Dave Miller

Personal information
- Full name: David Brian Miller
- Date of birth: 8 January 1964 (age 62)
- Place of birth: Burnley, England
- Height: 5 ft 11 in (1.80 m)
- Position: Defender

Senior career*
- Years: Team / Apps / (Gls)
- 1982–1985: Burnley / 32 / (3)
- 1983: → Crewe Alexandra (loan) / 3 / (0)
- 1985–1986: Tranmere Rovers / 29 / (1)
- 1986–1987: Colne Dynamoes / ? / (?)
- 1987–1989: Preston North End / 58 / (2)
- 1989: → Burnley (loan) / 4 / (0)
- 1989–1992: Carlisle United / 109 / (7)
- 1992–1994: Stockport County / 81 / (1)
- 1994–1996: Wigan Athletic / 38 / (3)
- 1996–1999: Morecambe / 30 / (1)

Managerial career
- 2002–2005: Stalybridge Celtic

= Dave Miller (footballer, born 1964) =

English footballer and manager

David Brian Miller (born 8 January 1964) is an English former professional footballer who played as a defender.
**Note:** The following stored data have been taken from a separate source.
/-- The requests of a bucket that are out: its Weighbridge waits for none of them before the next.
(assumption 19, DEDUCED) -/
def Bucket.wants (k : Bucket) : List Ask := k.reads.map .rd ++ k.writes.map .wr

/-- Whether a request would be performed now: its word's full/empty bit allows it, and no copy of its page is in progress (R212,
R214, R261). (assumption 19, DEDUCED) -/
def State.performable (s : State) : Ask → Bool
  | .rd r => !inSram (16 * r.word) || r.view.isSome || r.fe == 2 || s.full r.word
  | .wr w =>
    if inSram (16 * w.word) then !(w.fe.getLsbD 0 && s.full w.word) else !s.bulk.copying.contains (pageOf (16 * w.word))

end Sys2Proof.Machine
end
He played for seven different clubs in the Football League, including Wigan Athletic during Dave Whelan's takeover of the club, as well as having two spells in non-league football. He is the son of former Burnley player and manager Brian Miller, brother-in-law of teammate and club captain Derek Scott and uncle of Chris and Paul Scott who also played for Burnley.